Goal of the exercise - When the line containing "s.core o := rfl" is reached, include it and end there; set down verbatim every line before it, starting at the top of the records.
Top of Input records
/-! ### modEntry -/

@[simp] theorem State.core_modEntry (s : State) (i : Nat) (f : Entry → Entry) (o : Nat) : (s.modEntry i f).core o = s.core o := rfl
@[simp] theorem State.cell_modEntry (s : State) (i : Nat) (f : Entry → Entry) (o j : Nat) : (s.modEntry i f).cell o j = s.cell o j := rfl
@[simp] theorem State.die_modEntry (s : State) (i : Nat) (f : Entry → Entry) (o : Nat) : (s.modEntry i f).die o = s.die o := rfl
@[simp] theorem State.stack_modEntry (s : State) (i : Nat) (f : Entry → Entry) (o : Nat) : (s.modEntry i f).stack o = s.stack o := rfl
@[simp] theorem State.modEntry_pcc (s : State) (i : Nat) (f : Entry → Entry) : (s.modEntry i f).pcc = s.pcc := rfl
@[simp] theorem State.modEntry_wall (s : State) (i : Nat) (f : Entry → Entry) : (s.modEntry i f).wall = s.wall := rfl
@[simp] theorem State.modEntry_ptp (s : State) (i : Nat) (f : Entry → Entry) : (s.modEntry i f).ptp = s.ptp := rfl
@[simp] theorem State.modEntry_clockOn (s : State) (i : Nat) (f : Entry → Entry) : (s.modEntry i f).clockOn = s.clockOn := rfl
@[simp] theorem State.modEntry_debugHalt (s : State) (i : Nat) (f : Entry → Entry) : (s.modEntry i f).debugHalt = s.debugHalt := rfl
@[simp] theorem State.modEntry_episode (s : State) (i : Nat) (f : Entry → Entry) : (s.modEntry i f).episode = s.episode := rfl
@[simp] theorem State.modEntry_hotDies (s : State) (i : Nat) (f : Entry → Entry) : (s.modEntry i f).hotDies = s.hotDies := rfl
@[simp] theorem State.modEntry_tripped (s : State) (i : Nat) (f : Entry → Entry) : (s.modEntry i f).tripped = s.tripped := rfl
@[simp] theorem State.modEntry_bootState (s : State) (i : Nat) (f : Entry → Entry) : (s.modEntry i f).bootState = s.bootState := rfl
@[simp] theorem State.modEntry_bootStep (s : State) (i : Nat) (f : Entry → Entry) : (s.modEntry i f).bootStep = s.bootStep := rfl
@[simp] theorem State.modEntry_bootSvn (s : State) (i : Nat) (f : Entry → Entry) : (s.modEntry i f).bootSvn = s.bootSvn := rfl
@[simp] theorem State.modEntry_resetReq (s : State) (i : Nat) (f : Entry → Entry) : (s.modEntry i f).resetReq = s.resetReq := rfl
@[simp] theorem State.modEntry_flash (s : State) (i : Nat) (f : Entry → Entry) : (s.modEntry i f).flash = s.flash := rfl
@[simp] theorem State.modEntry_bootImage (s : State) (i : Nat) (f : Entry → Entry) : (s.modEntry i f).bootImage = s.bootImage := rfl
@[simp] theorem State.modEntry_latTable (s : State) (i : Nat) (f : Entry → Entry) : (s.modEntry i f).latTable = s.latTable := rfl
@[simp] theorem State.modEntry_routes (s : State) (i : Nat) (f : Entry → Entry) : (s.modEntry i f).routes = s.routes := rfl
@[simp] theorem State.modEntry_lanesDown (s : State) (i : Nat) (f : Entry → Entry) : (s.modEntry i f).lanesDown = s.lanesDown := rfl
@[simp] theorem State.modEntry_explGo (s : State) (i : Nat) (f : Entry → Entry) : (s.modEntry i f).explGo = s.explGo := rfl
@[simp] theorem State.modEntry_explChanged (s : State) (i : Nat) (f : Entry → Entry) : (s.modEntry i f).explChanged = s.explChanged := rfl
@[simp] theorem State.modEntry_explDup (s : State) (i : Nat) (f : Entry → Entry) : (s.modEntry i f).explDup = s.explDup := rfl
@[simp] theorem State.modEntry_explFound (s : State) (i : Nat) (f : Entry → Entry) : (s.modEntry i f).explFound = s.explFound := rfl
@[simp] theorem State.modEntry_explRunning (s : State) (i : Nat) (f : Entry → Entry) : (s.modEntry i f).explRunning = s.explRunning := rfl
@[simp] theorem State.modEntry_explGen (s : State) (i : Nat) (f : Entry → Entry) : (s.modEntry i f).explGen = s.explGen := rfl
@[simp] theorem State.modEntry_explLast (s : State) (i : Nat) (f : Entry → Entry) : (s.modEntry i f).explLast = s.explLast := rfl
@[simp] theorem State.modEntry_reports (s : State) (i : Nat) (f : Entry → Entry) : (s.modEntry i f).reports = s.reports := rfl
@[simp] theorem State.modEntry_explFlits (s : State) (i : Nat) (f : Entry → Entry) : (s.modEntry i f).explFlits = s.explFlits := rfl
@[simp] theorem State.modEntry_pkgNum (s : State) (i : Nat) (f : Entry → Entry) : (s.modEntry i f).pkgNum = s.pkgNum := rfl
@[simp] theorem State.modEntry_pkgUsed (s : State) (i : Nat) (f : Entry → Entry) : (s.modEntry i f).pkgUsed = s.pkgUsed := rfl
@[simp] theorem State.modEntry_ports (s : State) (i : Nat) (f : Entry → Entry) : (s.modEntry i f).ports = s.ports := rfl
@[simp] theorem State.modEntry_keys (s : State) (i : Nat) (f : Entry → Entry) : (s.modEntry i f).keys = s.keys := rfl
@[simp] theorem State.modEntry_keySlotSel (s : State) (i : Nat) (f : Entry → Entry) : (s.modEntry i f).keySlotSel = s.keySlotSel := rfl
@[simp] theorem State.modEntry_keyPend (s : State) (i : Nat) (f : Entry → Entry) : (s.modEntry i f).keyPend = s.keyPend := rfl
@[simp] theorem State.modEntry_keyData (s : State) (i : Nat) (f : Entry → Entry) : (s.modEntry i f).keyData = s.keyData := rfl
@[simp] theorem State.modEntry_w4base (s : State) (i : Nat) (f : Entry → Entry) : (s.modEntry i f).w4base = s.w4base := rfl
@[simp] theorem State.modEntry_ptpSource (s : State) (i : Nat) (f : Entry → Entry) : (s.modEntry i f).ptpSource = s.ptpSource := rfl
@[simp] theorem State.modEntry_ptpPort (s : State) (i : Nat) (f : Entry → Entry) : (s.modEntry i f).ptpPort = s.ptpPort := rfl
@[simp] theorem State.modEntry_ptpLocked (s : State) (i : Nat) (f : Entry → Entry) : (s.modEntry i f).ptpLocked = s.ptpLocked := rfl
@[simp] theorem State.modEntry_ppsSeen (s : State) (i : Nat) (f : Entry → Entry) : (s.modEntry i f).ppsSeen = s.ppsSeen := rfl
@[simp] theorem State.modEntry_ptpRate (s : State) (i : Nat) (f : Entry → Entry) : (s.modEntry i f).ptpRate = s.ptpRate := rfl
@[simp] theorem State.modEntry_forigin (s : State) (i : Nat) (f : Entry → Entry) : (s.modEntry i f).forigin = s.forigin := rfl
@[simp] theorem State.modEntry_foriginNew (s : State) (i : Nat) (f : Entry → Entry) : (s.modEntry i f).foriginNew = s.foriginNew := rfl
@[simp] theorem State.modEntry_loadAddr (s : State) (i : Nat) (f : Entry → Entry) : (s.modEntry i f).loadAddr = s.loadAddr := rfl
@[simp] theorem State.modEntry_loadStatus (s : State) (i : Nat) (f : Entry → Entry) : (s.modEntry i f).loadStatus = s.loadStatus := rfl
@[simp] theorem State.modEntry_images (s : State) (i : Nat) (f : Entry → Entry) : (s.modEntry i f).images = s.images := rfl
@[simp] theorem State.modEntry_surfBase (s : State) (i : Nat) (f : Entry → Entry) : (s.modEntry i f).surfBase = s.surfBase := rfl
@[simp] theorem State.modEntry_astBase (s : State) (i : Nat) (f : Entry → Entry) : (s.modEntry i f).astBase = s.astBase := rfl
@[simp] theorem State.modEntry_tlbInv (s : State) (i : Nat) (f : Entry → Entry) : (s.modEntry i f).tlbInv = s.tlbInv := rfl
@[simp] theorem State.modEntry_tlbSince (s : State) (i : Nat) (f : Entry → Entry) : (s.modEntry i f).tlbSince = s.tlbSince := rfl
@[simp] theorem State.modEntry_msix (s : State) (i : Nat) (f : Entry → Entry) : (s.modEntry i f).msix = s.msix := rfl
@[simp] theorem State.modEntry_hostOut (s : State) (i : Nat) (f : Entry → Entry) : (s.modEntry i f).hostOut = s.hostOut := rfl
@[simp] theorem State.modEntry_hostAsks (s : State) (i : Nat) (f : Entry → Entry) : (s.modEntry i f).hostAsks = s.hostAsks := rfl
@[simp] theorem State.modEntry_transcript (s : State) (i : Nat) (f : Entry → Entry) : (s.modEntry i f).transcript = s.transcript := rfl
@[simp] theorem State.modEntry_hostWrites (s : State) (i : Nat) (f : Entry → Entry) : (s.modEntry i f).hostWrites = s.hostWrites := rfl
@[simp] theorem State.modEntry_bar0 (s : State) (i : Nat) (f : Entry → Entry) : (s.modEntry i f).bar0 = s.bar0 := rfl
@[simp] theorem State.modEntry_bar2 (s : State) (i : Nat) (f : Entry → Entry) : (s.modEntry i f).bar2 = s.bar2 := rfl
@[simp] theorem State.modEntry_bar4 (s : State) (i : Nat) (f : Entry → Entry) : (s.modEntry i f).bar4 = s.bar4 := rfl
@[simp] theorem State.modEntry_bar4Bits (s : State) (i : Nat) (f : Entry → Entry) : (s.modEntry i f).bar4Bits = s.bar4Bits := rfl
@[simp] theorem State.modEntry_slotBytes (s : State) (i : Nat) (f : Entry → Entry) : (s.modEntry i f).slotBytes = s.slotBytes := rfl
@[simp] theorem State.modEntry_lstatRejected (s : State) (i : Nat) (f : Entry → Entry) : (s.modEntry i f).lstatRejected = s.lstatRejected := rfl
@[simp] theorem State.modEntry_lstatSlot (s : State) (i : Nat) (f : Entry → Entry) : (s.modEntry i f).lstatSlot = s.lstatSlot := rfl
@[simp] theorem State.modEntry_lstatReason (s : State) (i : Nat) (f : Entry → Entry) : (s.modEntry i f).lstatReason = s.lstatReason := rfl
@[simp] theorem State.modEntry_stray (s : State) (i : Nat) (f : Entry → Entry) : (s.modEntry i f).stray = s.stray := rfl
@[simp] theorem State.modEntry_unmatched (s : State) (i : Nat) (f : Entry → Entry) : (s.modEntry i f).unmatched = s.unmatched := rfl
@[simp] theorem State.modEntry_arrivalTable (s : State) (i : Nat) (f : Entry → Entry) : (s.modEntry i f).arrivalTable = s.arrivalTable := rfl
@[simp] theorem State.modEntry_tagged (s : State) (i : Nat) (f : Entry → Entry) : (s.modEntry i f).tagged = s.tagged := rfl
@[simp] theorem State.modEntry_frame (s : State) (i : Nat) (f : Entry → Entry) : (s.modEntry i f).frame = s.frame := rfl
@[simp] theorem State.modEntry_held (s : State) (i : Nat) (f : Entry → Entry) : (s.modEntry i f).held = s.held := rfl
@[simp] theorem State.modEntry_owait (s : State) (i : Nat) (f : Entry → Entry) : (s.modEntry i f).owait = s.owait := rfl
@[simp] theorem State.modEntry_framesOn (s : State) (i : Nat) (f : Entry → Entry) : (s.modEntry i f).framesOn = s.framesOn := rfl
@[simp] theorem State.modEntry_slipNs (s : State) (i : Nat) (f : Entry → Entry) : (s.modEntry i f).slipNs = s.slipNs := rfl
@[simp] theorem State.modEntry_dueAt (s : State) (i : Nat) (f : Entry → Entry) : (s.modEntry i f).dueAt = s.dueAt := rfl
@[simp] theorem State.modEntry_holdFreed (s : State) (i : Nat) (f : Entry → Entry) : (s.modEntry i f).holdFreed = s.holdFreed := rfl
@[simp] theorem State.modEntry_holders (s : State) (i : Nat) (f : Entry → Entry) : (s.modEntry i f).holders = s.holders := rfl
@[simp] theorem State.modEntry_tfailSlot (s : State) (i : Nat) (f : Entry → Entry) : (s.modEntry i f).tfailSlot = s.tfailSlot := rfl
@[simp] theorem State.modEntry_tfailQuad (s : State) (i : Nat) (f : Entry → Entry) : (s.modEntry i f).tfailQuad = s.tfailQuad := rfl
@[simp] theorem State.modEntry_tfailCause (s : State) (i : Nat) (f : Entry → Entry) : (s.modEntry i f).tfailCause = s.tfailCause := rfl
@[simp] theorem State.modEntry_tfailCount (s : State) (i : Nat) (f : Entry → Entry) : (s.modEntry i f).tfailCount = s.tfailCount := rfl
@[simp] theorem State.modEntry_slHead (s : State) (i : Nat) (f : Entry → Entry) : (s.modEntry i f).slHead = s.slHead := rfl
@[simp] theorem State.modEntry_slTail (s : State) (i : Nat) (f : Entry → Entry) : (s.modEntry i f).slTail = s.slTail := rfl
@[simp] theorem State.modEntry_slDropped (s : State) (i : Nat) (f : Entry → Entry) : (s.modEntry i f).slDropped = s.slDropped := rfl
@[simp] theorem State.modEntry_slipLog (s : State) (i : Nat) (f : Entry → Entry) : (s.modEntry i f).slipLog = s.slipLog := rfl
@[simp] theorem State.modEntry_decs (s : State) (i : Nat) (f : Entry → Entry) : (s.modEntry i f).decs = s.decs := rfl
@[simp] theorem State.modEntry_spawns (s : State) (i : Nat) (f : Entry → Entry) : (s.modEntry i f).spawns = s.spawns := rfl
@[simp] theorem State.modEntry_preempts (s : State) (i : Nat) (f : Entry → Entry) : (s.modEntry i f).preempts = s.preempts := rfl
@[simp] theorem State.modEntry_cores (s : State) (i : Nat) (f : Entry → Entry) : (s.modEntry i f).cores = s.cores := rfl
@[simp] theorem State.modEntry_cells (s : State) (i : Nat) (f : Entry → Entry) : (s.modEntry i f).cells = s.cells := rfl
@[simp] theorem State.modEntry_dies (s : State) (i : Nat) (f : Entry → Entry) : (s.modEntry i f).dies = s.dies := rfl
@[simp] theorem State.modEntry_hbm (s : State) (i : Nat) (f : Entry → Entry) : (s.modEntry i f).hbm = s.hbm := rfl
@[simp] theorem State.modEntry_mem (s : State) (i : Nat) (f : Entry → Entry) : (s.modEntry i f).mem = s.mem := rfl
@[simp] theorem State.modEntry_keyTag (s : State) (i : Nat) (f : Entry → Entry) : (s.modEntry i f).keyTag = s.keyTag := rfl
@[simp] theorem State.modEntry_poison (s : State) (i : Nat) (f : Entry → Entry) : (s.modEntry i f).poison = s.poison := rfl
@[simp] theorem State.modEntry_farBad (s : State) (i : Nat) (f : Entry → Entry) : (s.modEntry i f).farBad = s.farBad := rfl
@[simp] theorem State.modEntry_replies (s : State) (i : Nat) (f : Entry → Entry) : (s.modEntry i f).replies = s.replies := rfl
@[simp] theorem State.modEntry_msgs (s : State) (i : Nat) (f : Entry → Entry) : (s.modEntry i f).msgs = s.msgs := rfl
@[simp] theorem State.modEntry_combine (s : State) (i : Nat) (f : Entry → Entry) : (s.modEntry i f).combine = s.combine := rfl
@[simp] theorem State.modEntry_arrivals (s : State) (i : Nat) (f : Entry → Entry) : (s.modEntry i f).arrivals = s.arrivals := rfl
@[simp] theorem State.modEntry_laneMsgs (s : State) (i : Nat) (f : Entry → Entry) : (s.modEntry i f).laneMsgs = s.laneMsgs := rfl
@[simp] theorem State.modEntry_tables (s : State) (i : Nat) (f : Entry → Entry) : (s.modEntry i f).tables = s.tables := rfl
@[simp] theorem State.modEntry_sftabs (s : State) (i : Nat) (f : Entry → Entry) : (s.modEntry i f).sftabs = s.sftabs := rfl
@[simp] theorem State.modEntry_monitor (s : State) (i : Nat) (f : Entry → Entry) : (s.modEntry i f).monitor = s.monitor := rfl
@[simp] theorem State.modEntry_cur (s : State) (i : Nat) (f : Entry → Entry) : (s.modEntry i f).cur = s.cur := rfl
@[simp] theorem State.modEntry_arg (s : State) (i : Nat) (f : Entry → Entry) : (s.modEntry i f).arg = s.arg := rfl
@[simp] theorem State.modEntry_inputs (s : State) (i : Nat) (f : Entry → Entry) : (s.modEntry i f).inputs = s.inputs := rfl
@[simp] theorem State.modEntry_later (s : State) (i : Nat) (f : Entry → Entry) : (s.modEntry i f).later = s.later := rfl
@[simp] theorem State.modEntry_choices (s : State) (i : Nat) (f : Entry → Entry) : (s.modEntry i f).choices = s.choices := rfl
@[simp] theorem State.modEntry_fresh (s : State) (i : Nat) (f : Entry → Entry) : (s.modEntry i f).fresh = s.fresh := rfl
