-- ==== Sys2Proof/Tests/Slice0.lean ====
section
/-! SUPPORT. The model's own tests: ill-formed terms that the checks refuse, words written out from the encodings, single steps on
small states, and witnesses that the hypotheses of the statements can be met. -/

namespace Sys2Proof.Tests

open Sys2Proof Sys2Proof.Machine Sys2Proof.Safety

set_option Elab.async false

/-! ### Well-formedness: an ill-formed term for each check -/

def anySR : SR := { fn := 0, ng := 0, pg := 0, b := 0, a := 0, d := 0 }
def anySI : SI := { ng := 0, pg := 0, imm := 0, a := 0, d := 0 }
def anySL : SL := { imm := 0, d := 0 }
def anyVR : VR := { ty := 0, ng := 0, pg := 0, b := 0, a := 0, d := 0, cm := 0 }
def anyTG : TG := { ng := 0, pg := 0, xs := 0, td := 0, tb := 0, ta := 0, ss := 0, se := 0, sw := 0, we := 0, cm := 0 }
def anyER : ER := { rsv := 0, ng := 0, pg := 0, fn := 0, xc := 0, xb := 0, xa := 0, cm := 0 }
def anyEV : EV := { rsv := 0, xa := 0, fn := 0, a := 0, d := 0, cm := 0 }
def anyEI : EI := { imm := 0, xa := 0, cm := 0 }

/-- An instruction in a slot whose map does not hold it (R304 to R307). -/
theorem test_wf_refuses_wrong_slot :
    wfSlot .v (.add anySR) = false ∧ wfSlot .a (.ldb anySI) = false ∧ wfSlot .b (.br anySI) = false ∧ wfSlot .t (.vmin anyVR) = false ∧
    wfSlot .v (.tld anyTG) = false ∧ wfSlot .a (.coll anyER) = false ∧ wfSlot .a .coldReset = false ∧ wfSlot .b (.fenceAcq anySR) = true := by
  decide +kernel

/-- Fields that select among the constructors of one opcode: rm 6 (R305), FENCE kinds (R359), XFER's row bit, PSEND's lane bit (R428) and
PBIND's off bit. -/
theorem test_wf_refuses_wrong_field :
    (∀ mk ∈ ([.vadd, .vsub, .vmul, .vfma, .vfnma, .vscale, .vrcp, .vrsq, .vexp2, .vlog2, .vcvt, .vcvtfx, .vscan, .vsegsum,
      .vred] : List (BitVec 3 → VR → Instr)), wfSlot .v (mk 6 anyVR) = false ∧ wfSlot .v (mk 5 anyVR) = true) ∧
    (∀ mk ∈ ([.fenceRel, .fenceFull, .fenceRed, .fenceEng] : List (SR → Instr)), wfSlot .b (mk anySR) = false) ∧
    wfSlot .b (.fenceAcq { anySR with fn := 1 }) = false ∧
    wfSlot .e (.xfer { anyER with fn := 1 }) = false ∧ wfSlot .e (.xferRow anyER) = false ∧
    wfSlot .e (.psend { anyEV with fn := 8 }) = false ∧ wfSlot .e (.psendG anyEV) = false ∧
    wfSlot .e (.pbind { anyER with fn := 128 }) = false ∧ wfSlot .e (.pbindOff anyER) = false := by decide +kernel

/-- Bits that are an assigned opcode, or do not fit the slot, are no unassigned opcode (R303, R286). -/
theorem test_wf_refuses_assigned_bits :
    unassignedBits .a 0x01 = false ∧ unassignedBits .a 0x1_0000_0000_40 = false ∧ unassignedBits .b 0x0400000063 = false ∧
    unassignedBits .b 0x0500000063 = true ∧ unassignedBits .a 0x40 = true ∧ unassignedBits .v 0x16 = true ∧ unassignedBits .t 0x0F = true ∧
    unassignedBits .e 0x18 = true := by decide +kernel

/-- The first operand of an event names a unit that exists: the least number that does not. -/
theorem test_wf_refuses_missing_outside :
    ∀ x ∈ ([
      (.imagePushWrite, 16777216), (.droopDetect, 10), (.thermalWarning, 10), (.thermalTrip, 10), (.requestTimeout, 266),
      (.flitReceive, 24), (.nakReceive, 24), (.portRetrain, 24), (.timeFlitReceive, 24), (.exploreProbe, 10), (.exploreReport, 10),
      (.keySlotLoad, 128), (.keySlotClear, 128), (.registerWrite, 67633152), (.counterWrap, 266), (.dieLogTailWrite, 10),
      (.stackLogTailWrite, 16), (.hostBar4Read, 1099511627776), (.hostBar4Write, 1099511627776), (.launchSlotWrite, 4096),
      (.entryCommit, 4096), (.hostDepDecrement, 4096),
      (.arrivalEntryWrite, 1024), (.replayRelease, 10), (.replayDiscard, 10), (.entryRelease, 4096), (.taskStart, 4096),
      (.poolNextRun, 4096), (.runComplete, 4096), (.entryComplete, 4096), (.entryFail, 4096), (.preemptRequest, 4096)] : List (Instr × Nat)),
      wfEvent { EvArg.none with a := x.2 } x.1 = false ∧ wfEvent { EvArg.none with a := x.2 - 1 } x.1 = true := by decide +kernel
Bottom of Input records
Result of the task -
/-! ### modEntry -/

@[simp] theorem State.core_modEntry (s : State) (i : Nat) (f : Entry → Entry) (o : Nat) : (s.modEntry i f).core o = s.core o := rfl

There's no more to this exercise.